Abdelwahab Meddeb (; 1946 – 5 November 2014) was a French-language writer and cultural critic, and a professor of comparative literature at the University of Paris X-Nanterre.

Biography and career
Meddeb was born in Tunis, French Tunisia, in 1946, into a learned and patrician milieu. His family's origins stretch from Tripoli and Yemen on his mother's side, to Spain and Morocco on his father's side. Raised in a traditionally observant Maghrebi Muslim family, Meddeb began learning the Qur'an at the age of four from his father, Sheik Mustapha Meddeb, a scholar of Islamic law at the Zitouna, the great mosque and university of Tunis. At the age of six he began his bilingual education at the Franco-Arabic school that was part of the famous Collège Sadiki. Thus began an intellectual trajectory nourished, in adolescence, by the classics of both Arabic and French and European literatures.

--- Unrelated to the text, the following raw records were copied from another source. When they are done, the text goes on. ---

/-- A data cell shifts the shift register by its draw: a byte written does not look at it, a byte read leaves the line to it. -/
theorem Bus.data_cell (hpos : r.script = some pos) (hb : p.isByte = true) {k : Fin 9} (h8 : k ≠ 8) (l : Bool) :
    ∃ smp, Bus.Reaches par e (4 * par.tqCycles) ⟨r.atQuarter p k 0 sh, tr, l :: ds⟩
      ⟨Rbc.atQuarter { r with smp := smp } p (k + 1) 0 (shiftCell p 0 sh l), tr, ds⟩ := by
  have hshift : shiftCell p k sh (cellLevel p k sh && l) = shiftCell p 0 sh l := by
    cases p <;> simp [shiftCell, cellLevel, h8]
  refine ⟨cellLevel p k sh && l, ?_⟩
  rw [← hshift]
  have hnext := Bus.quarter_nextCell (par := par) (e := e + 3 * par.tqCycles) (sh := sh) (tr := tr) (ds := ds)
    (r := { r with smp := cellLevel p k sh && l }) hrun hpos hb h8
  exact ((Bus.cell_sampled hrun hpos hb k l).trans hnext).length_eq (by omega)

end

/-- The data cells of a byte from cell `k` on, each shifting the shift register by its draw. -/
theorem Bus.data_cells {par : Config.Params} {pos : Script} {p : Prim} {tr : List BusSym} {ds : List Bool} (hb : p.isByte = true)
    (cells : List Bool) : ∀ {e : Nat} {r : Rbc} {sh : Byte} {k : Fin 9}, r.phase = .run → r.script = some pos → k.val + cells.length = 8 →
    ∃ smp, Bus.Reaches par e (cells.length * (4 * par.tqCycles)) ⟨r.atQuarter p k 0 sh, tr, cells ++ ds⟩
      ⟨Rbc.atQuarter { r with smp := smp } p 8 0 (cells.foldl (shiftCell p 0) sh), tr, ds⟩ := by
  induction cells with
  | nil =>
    intro e r sh k hrun hpos hk
    obtain rfl : k = 8 := Fin.ext hk
    exact ⟨r.smp, (show Bus.Reaches par e 0 _ _ from rfl).length_eq (Nat.zero_mul _).symm⟩
  | cons l cells ih =>
    intro e r sh k hrun hpos hk
    rw [List.length_cons] at hk
    have h8 : k ≠ 8 := by rintro rfl; simp at hk
    obtain ⟨smp, hcell⟩ := Bus.data_cell (par := par) (e := e) (sh := sh) (tr := tr) (ds := cells ++ ds) hrun hpos hb h8 l
    obtain ⟨smp', hcells⟩ := ih (e := e + 4 * par.tqCycles) (r := { r with smp := smp }) (sh := shiftCell p 0 sh l) (k := k + 1) hrun hpos (by
      rw [Fin.val_add_one_of_lt (by rw [Fin.lt_def]; show k.val < 8; omega)]; omega)
    exact ⟨smp', (hcell.trans hcells).length_eq (by rw [List.length_cons]; ring)⟩

/-! ## Eight shifts -/

/-- Each shift moves what was in the shift register up and lets a bit of the byte in below it. -/
theorem shiftCell_eq_or {p : Prim} (hb : p.isByte = true) (sh : Byte) (l : Bool) :
    shiftCell p 0 sh l = sh <<< 1 ||| shiftCell p 0 0 l := by
  cases p with
  | writeByte b => simp [shiftCell]
  | readByte => simp [shiftCell]
  | start => cases hb
  | restart => cases hb
  | stop => cases hb

/-- The shifts of any number of cells, apart from what was in the shift register before. -/
theorem foldl_shiftCell {p : Prim} (hb : p.isByte = true) (cells : List Bool) (sh : Byte) :
    cells.foldl (shiftCell p 0) sh = sh <<< cells.length ||| cells.foldl (shiftCell p 0) 0 := by
  induction cells generalizing sh with
  | nil => simp
  | cons l cells ih =>
    rw [List.foldl_cons, ih, shiftCell_eq_or hb, List.foldl_cons, ih (shiftCell p 0 0 l), BitVec.shiftLeft_or_distrib,
      ← BitVec.shiftLeft_add, BitVec.or_assoc, List.length_cons, Nat.add_comm]

/-- After the eight data cells nothing is left of what was in the shift register: a byte written has gone, a byte read is assembled
(R108, R109). -/
theorem Rbc.afterCells_eq {p : Prim} (hb : p.isByte = true) {ds : List Bool} (hds : 9 ≤ ds.length) (r : Rbc) (sh : Byte) :
    { r with smp := ds.getD 8 true, sh := (ds.take 8).foldl (shiftCell p 0) sh } = r.afterCells p ds := by
  have hlen : (ds.take 8).length = 8 := by rw [List.length_take]; omega
  rw [foldl_shiftCell hb, hlen, BitVec.shiftLeft_eq_zero le_rfl, BitVec.zero_or]
  cases p with
  | writeByte b =>
    have hzero : (ds.take 8).foldl (shiftCell (.writeByte b) 0) 0 = 0 := List.foldl_fixed' (fun _ => by simp [shiftCell]) _
    rw [hzero]
    rfl
  | readByte => rfl
  | start => cases hb
  | restart => cases hb
  | stop => cases hb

In 1967, Meddeb moved to Paris to continue his university studies at the Sorbonne in art history. In 1970-72, he collaborated on the dictionary Petit Robert: Des Noms Propres, working on entries concerning Islam and art history. From 1974-1987 he was a literary consultant at Sindbad publications, helping to introduce a French reading public to the classics of Arabic and Persian literatures as well as the great Sufi writers. A visiting Professor at Yale University and the University of Geneva, Meddeb has been teaching comparative literature since 1995 at the University of Paris X-Nanterre. Between 1992 and 1994 he was co-editor of the journal Intersignes, and in 1995 he started the journal Dédale. His first novel, Talismano, was published in Paris in 1979 and quickly became a founding text of avant-garde postcolonial fiction in French. At the time, he was "considered in France as one of the best young writers from North Africa".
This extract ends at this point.